## Task
Retype exactly the lines that run from the start of the data to the line holding "def Obligations.StepRunsFrontCommand : Prop", including both, and only those.

━━━━━ Task data ━━━━━

-- ==== Sys2Proof/Certificates/Slice0/Obligations.lean ====
section
/-! DEFINITION. The statements for the provers.

`s.taken` is the state on which a request is executed (RequestsAndWatchdog says what it is), `t.replied e kind st contents` is `t` with
the REPLY sent on, and `t.wrote e` and `t.badValue e` are the two replies of WRITE_CONFIG. -/

open Sys2Proof Sys2Proof.Machine

/-! ## The machine -/

/-- A step runs the command at the front of the queue on the queue's rest; on an empty queue the block idles
(notes/assumptions/1.md). -/
def Obligations.StepRunsFrontCommand : Prop :=
  (∀ (s : State) (c : Instr) (rest : List Instr), s.pending = c :: rest →
    step s = exec c { s with pending := rest }) ∧
  ∀ s : State, s.pending = [] → step s = .next s

/-- Every command answers a next state and leaves the queue and the model's choice of orders alone; both are the model's
own fields (notes/assumptions/1.md, 4.md). -/
def Obligations.EveryCommandCompletes : Prop :=
  ∀ (i : Instr) (s : State), ∃ t : State, exec i s = .next t ∧ t.pending = s.pending ∧ t.arbiter = s.arbiter

/-- `State.reset` holds the value the manual gives for reset in every piece of state that the manual gives one; that the
cause is POWER and that no reset condition is in force is the model's choice of the state right after reset
(notes/assumptions/2.md, 3.md). -/
def Obligations.ResetHoldsManualValues : Prop :=
  State.reset.JustReset .power ∧ State.reset.inReset = false ∧ State.reset.held = false ∧ State.reset.drives = true

/-- Every invariant of the model holds right after reset. -/
def Obligations.InvariantsHoldAtReset : Prop :=
  State.reset.StopsAreSafe ∧ State.reset.HeadsCommand ∧ State.reset.QueueOrdered ∧ State.reset.OneActive ∧
  State.reset.UsersCounted ∧ State.reset.UrgentOnce ∧ State.reset.ScheduleSound ∧ State.reset.SnapshotsFit ∧
  State.reset.LockoutGuarded

/-! ## The ring -/

/-- While the part is held in reset, every frame passes through unchanged and changes nothing else (R161). -/
def Obligations.HeldPartBypassesFrames : Prop :=
  ∀ (i : Instr) (s : State) (f : Frame), s.held = true → ringFrameOf i = some f →
    exec i s = .next { s with ringOut := s.ringOut ++ [f] }

/-- A good frame of a kind that is none of the five is sent on unchanged, is not acted on, and counts as a good frame
(R154). -/
def Obligations.UnknownKindSentOn : Prop :=
  ∀ (f : Frame) (s : State), s.held = false →
    exec (.unknownKindFrame f) s =
      .next { s with ring := { s.ring with badCount := 0 }, ringOut := s.ringOut ++ [f] }

/-- A frame that fails the check is counted and sent on unchanged; the count that reaches the RING limit raises RING
CRC and becomes 0 (R153). -/
def Obligations.BadFramesAreCounted : Prop :=
  ∀ (f : Frame) (s : State), s.held = false →
    (s.ring.badCount + 1 < s.ring.limit →
      exec (.badFrame f) s =
        .next { s with ring := { s.ring with badCount := s.ring.badCount + 1 }, ringOut := s.ringOut ++ [f] }) ∧
    (s.ring.limit ≤ s.ring.badCount + 1 →
      exec (.badFrame f) s =
        .next ((({ s with ring := { s.ring with badCount := 0 } } : State).raisePart .ringCrc none none).sendRing f))

/-- A carrier takes the report at the head of the queue, with the transmit sequence and the dropped flag; at an empty
queue it is sent on unchanged (R157). -/
def Obligations.CarrierTakesHeadReport : Prop :=
  ∀ (content : List Byte) (s : State), s.held = false →
    (∀ (r : Report) (rest : List Report), s.reports.queue = r :: rest →
      exec (.carrierFrame content) s =
        .next
          { s with
            ring := { s.ring with badCount := 0, transmit := (s.ring.transmit + 1) % 65536 }
            reports := { s.reports with queue := rest, dropped := false }
            ringOut := s.ringOut ++
              [reportBytes (BitVec.ofNat 8 s.management.address) (BitVec.ofNat 8 r.body.kind.code)
                (BitVec.ofNat 16 s.ring.transmit) (if s.reports.dropped then 1 else 0) (pad 27 r.body.payload)] }) ∧
    (s.reports.queue = [] →
      exec (.carrierFrame content) s =
        .next { s with ring := { s.ring with badCount := 0 }, ringOut := s.ringOut ++ [carrierBytes content] })

/-- A REPLY and a REQUEST for another part are sent on unchanged, and so is every REPORT, taken or not; one that is no
DOSE report, or that the part does not take because it is not the master, because the source is its own address, or
because the source is 15 or above, changes nothing more (R117, R153, R158, R159; for a source above 15, which no part
has, notes/assumptions/15.md). -/
def Obligations.PassingFramesGoOn : Prop :=
  ∀ s : State, s.held = false →
    let good : State := { s with ring := { s.ring with badCount := 0 } }
    (∀ f : Frame, exec (.replyFrame f) s = .next { good with ringOut := s.ringOut ++ [f] }) ∧
    (∀ q : RawRequest, exec (.requestNotAddressed q) s =
      .next { good with ringOut := s.ringOut ++ [requestBytes q] }) ∧
    ∀ (source kind : Byte) (transmit : Half) (dropped : Byte) (payload : List Byte),
      (∃ t : State, exec (.reportFrame source kind transmit dropped payload) s = .next t ∧
        t.ringOut = s.ringOut ++ [reportBytes source kind transmit dropped payload] ∧ t.ring = good.ring) ∧
      (kind ≠ 1 ∨ s.discharge.master = false ∨ source.toNat = s.management.address ∨ 15 ≤ source.toNat →
        exec (.reportFrame source kind transmit dropped payload) s =
          .next { good with ringOut := s.ringOut ++ [reportBytes source kind transmit dropped payload] })

/-- How a discharge master takes a DOSE report, in any state: a duplicate is ignored; a gap in the dose sequence of its
source raises REJECT GAP and the report goes on as one in order does; the sequence is kept for its source, and then a GOOD
or EMPTY bottle changes nothing more, a late one raises REJECT LATE, one that finds the schedule full raises REJECT FULL,
and every other is inserted with its due position, after the entries from the first on whose due position is reached at
its own and before the first whose is not (R118 to R121; that an entry goes before the first not reached even where later
ones are reached is notes/assumptions/31.md). A passing DOSE report of another part is taken so, with the fields that the
frame carries, and sent on unchanged (R117). -/
def Obligations.DoseReportsJudged : Prop :=
  (∀ (cpr : Nat) (e : RejectEntry) (l : List RejectEntry),
    ∃ before after, l = before ++ after ∧ insertEntry cpr e l = before ++ e :: after ∧
      (∀ x ∈ before, reached cpr x.due e.due = true) ∧ ∀ x ∈ after.head?, reached cpr x.due e.due = false) ∧
  (∀ (s : State) (a : Fin 15) (seq station cycle : Nat) (v : Verdict) (pos : Pos),
    let t := s.takeDose a seq station cycle v pos
    let due := (pos.rev * s.tracker.cpr + pos.count + s.discharge.gate) % (65536 * s.tracker.cpr)
    let told : State :=
      match s.discharge.last a with
      | some l => if seq = (l + 1) % 65536 then s else s.raisePart .rejectGap (some station) none
      | none => s
    let known : State := { told with discharge := { s.discharge with lastSeq := s.discharge.lastSeq.set a (some seq) } }
    let duplicate := (∃ e ∈ s.discharge.schedule, e.source = a.val ∧ e.seq = seq) ∨ s.discharge.last a = some seq
    let late := ∃ q, s.tracker.pos = some q ∧ reached s.tracker.cpr due (absolute s.tracker.cpr q) = true
    (duplicate → t = s) ∧
    (¬duplicate → (v = .good ∨ v = .empty) → t = known) ∧
    (¬duplicate → v ≠ .good → v ≠ .empty → late → t = known.raisePart .rejectLate (some station) none) ∧
    (¬duplicate → v ≠ .good → v ≠ .empty → ¬late → 64 ≤ s.discharge.schedule.length →
      t = known.raisePart .rejectFull (some station) none) ∧
    (¬duplicate → v ≠ .good → v ≠ .empty → ¬late → s.discharge.schedule.length < 64 →
      t =
        { known with
          discharge := { known.discharge with
            schedule := insertEntry s.tracker.cpr
              { source := a, seq := seq, station := station, cycle := cycle, verdict := v, pos := pos, due := due }
              s.discharge.schedule } })) ∧
  ∀ (a : Fin 15) (transmit : Half) (dropped : Byte) (p : List Byte) (s : State) (v : Verdict),
    s.held = false → s.discharge.master = true → a.val ≠ s.management.address →
    Verdict.ofCode (byteAt p 1).toNat = some v →
    let good : State := { s with ring := { s.ring with badCount := 0 } }
    exec (.reportFrame (BitVec.ofNat 8 a.val) 1 transmit dropped p) s =
      .next ((good.takeDose a (halfAt p 25).toNat (byteAt p 3).toNat (halfAt p 4).toNat v
        { rev := (halfAt p 21).toNat, count := (halfAt p 23).toNat }).sendRing
        (reportBytes (BitVec.ofNat 8 a.val) 1 transmit dropped p))

/-- A broadcast of a kind that broadcast does not take is sent on unchanged once it has restarted the watchdog; one of
HEARTBEAT, SET_MODE or CLEAR_FAULT has the effect of the addressed request, which differs from it in the REPLY alone, and
is sent on unchanged (R160; the time since the watchdog's start is an operand by notes/assumptions/5.md); a request of a
kind outside the seventeen is answered UNKNOWN (R169). -/
def Obligations.BroadcastsAndUnknownRequests : Prop :=
  ∀ s : State, s.held = false →
    (∀ q : RawRequest,
      exec (.broadcast q) s = .next { s.taken with ringOut := s.ringOut ++ [requestBytes q] }) ∧
    (∀ q : RawRequest, q.address.toNat = s.management.address → s.management.address ≤ 14 →
      exec (.unknown q) s =
        .next { s.taken with ringOut := s.ringOut ++ [replyBytes q.address q.kind q.tag 9 []] }) ∧
    (∀ (e : Envelope) (m : Byte),
      let a := State.setMode m s.taken
      (e.address = 15 → exec (.setMode e m) s = .next (a.after.sendRing (requestBytes (rawOf e 2 [m])))) ∧
      (s.hears e → exec (.setMode e m) s = .next (a.after.replied e 2 a.status a.contents))) ∧
    (∀ (e : Envelope) (c : Byte),
      let a := State.clear c s.taken
      (e.address = 15 → exec (.clearFault e c) s = .next (a.after.sendRing (requestBytes (rawOf e 15 [c])))) ∧
      (s.hears e → exec (.clearFault e c) s = .next (a.after.replied e 15 a.status a.contents))) ∧
    ∀ (e : Envelope) (n : Nat),
      let t := if 0 < s.faults.watchdog.lowerTaken then s.taken.windowHeartbeat n else s.taken
      (e.address = 15 → exec (.heartbeat e n) s = .next (t.sendRing (requestBytes (rawOf e 1 [])))) ∧
      (s.hears e → exec (.heartbeat e n) s = .next (t.replied e 1 .ok []))

/-- What taking a request does before it is executed: the bad count becomes 0, and in plain mode a watchdog that is
WATCHING or WAITING is restarted with the limits as they stand, the HEARTBEAT condition being removed from WAITING
(R148, R153). HEARTBEAT is answered OK in every state; in plain mode and in DISABLED it does what every request does, and
in window mode it restarts the watchdog or, before the lower limit has passed, raises HEARTBEAT EARLY (R146, R147; the
time since the watchdog's start is an operand by notes/assumptions/5.md). -/
def Obligations.RequestsAndWatchdog : Prop :=
  (∀ s : State,
    let good : State := { s with ring := { s.ring with badCount := 0 } }
    let restarted : State :=
      { good with
        faults := { s.faults with
          watchdog := { s.faults.watchdog with
            state := .watching, timer := some s.faults.watchdog.upper, lowerTaken := s.faults.watchdog.lower } } }
    (0 < s.faults.watchdog.lowerTaken ∨ s.faults.watchdog.state = .disabled → s.taken = good) ∧
    (s.faults.watchdog.lowerTaken = 0 → s.faults.watchdog.state = .watching → s.taken = restarted) ∧
    (s.faults.watchdog.lowerTaken = 0 → s.faults.watchdog.state = .waiting →
      s.taken = restarted.updRecord .heartbeat fun r => { r with condition := false })) ∧
  ∀ (e : Envelope) (elapsed : Nat) (s : State), s.hears e →
    let w := s.faults.watchdog
    let good : State := { s with ring := { s.ring with badCount := 0 } }
    let restarted : State :=
      { good with
        faults := { s.faults with
          watchdog := { w with state := .watching, timer := some w.upper, lowerTaken := w.lower } } }
    (w.lowerTaken = 0 ∨ w.state = .disabled →
      exec (.heartbeat e elapsed) s = .next (s.taken.replied e 1 .ok [])) ∧
    (0 < w.lowerTaken → w.state = .watching → w.lowerTaken * 10000 ≤ elapsed →
      exec (.heartbeat e elapsed) s = .next (restarted.replied e 1 .ok [])) ∧
    (0 < w.lowerTaken → w.state = .waiting →
      exec (.heartbeat e elapsed) s =
        .next ((restarted.updRecord .heartbeat fun r => { r with condition := false }).replied e 1 .ok [])) ∧
    (0 < w.lowerTaken → w.state = .watching → elapsed < w.lowerTaken * 10000 →
      exec (.heartbeat e elapsed) s =
        .next ((({ good with
            faults := { s.faults with watchdog := { w with state := .waiting, timer := none } } } : State).raisePart
          .heartbeatEarly none none).replied e 1 .ok []))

━━━━━

## Task output
-- ==== Sys2Proof/Certificates/Slice0/Obligations.lean ====
section
/-! DEFINITION. The statements for the provers.

`s.taken` is the state on which a request is executed (RequestsAndWatchdog says what it is), `t.replied e kind st contents` is `t` with
the REPLY sent on, and `t.wrote e` and `t.badValue e` are the two replies of WRITE_CONFIG. -/

open Sys2Proof Sys2Proof.Machine

/-! ## The machine -/

/-- A step runs the command at the front of the queue on the queue's rest; on an empty queue the block idles
(notes/assumptions/1.md). -/
def Obligations.StepRunsFrontCommand : Prop :=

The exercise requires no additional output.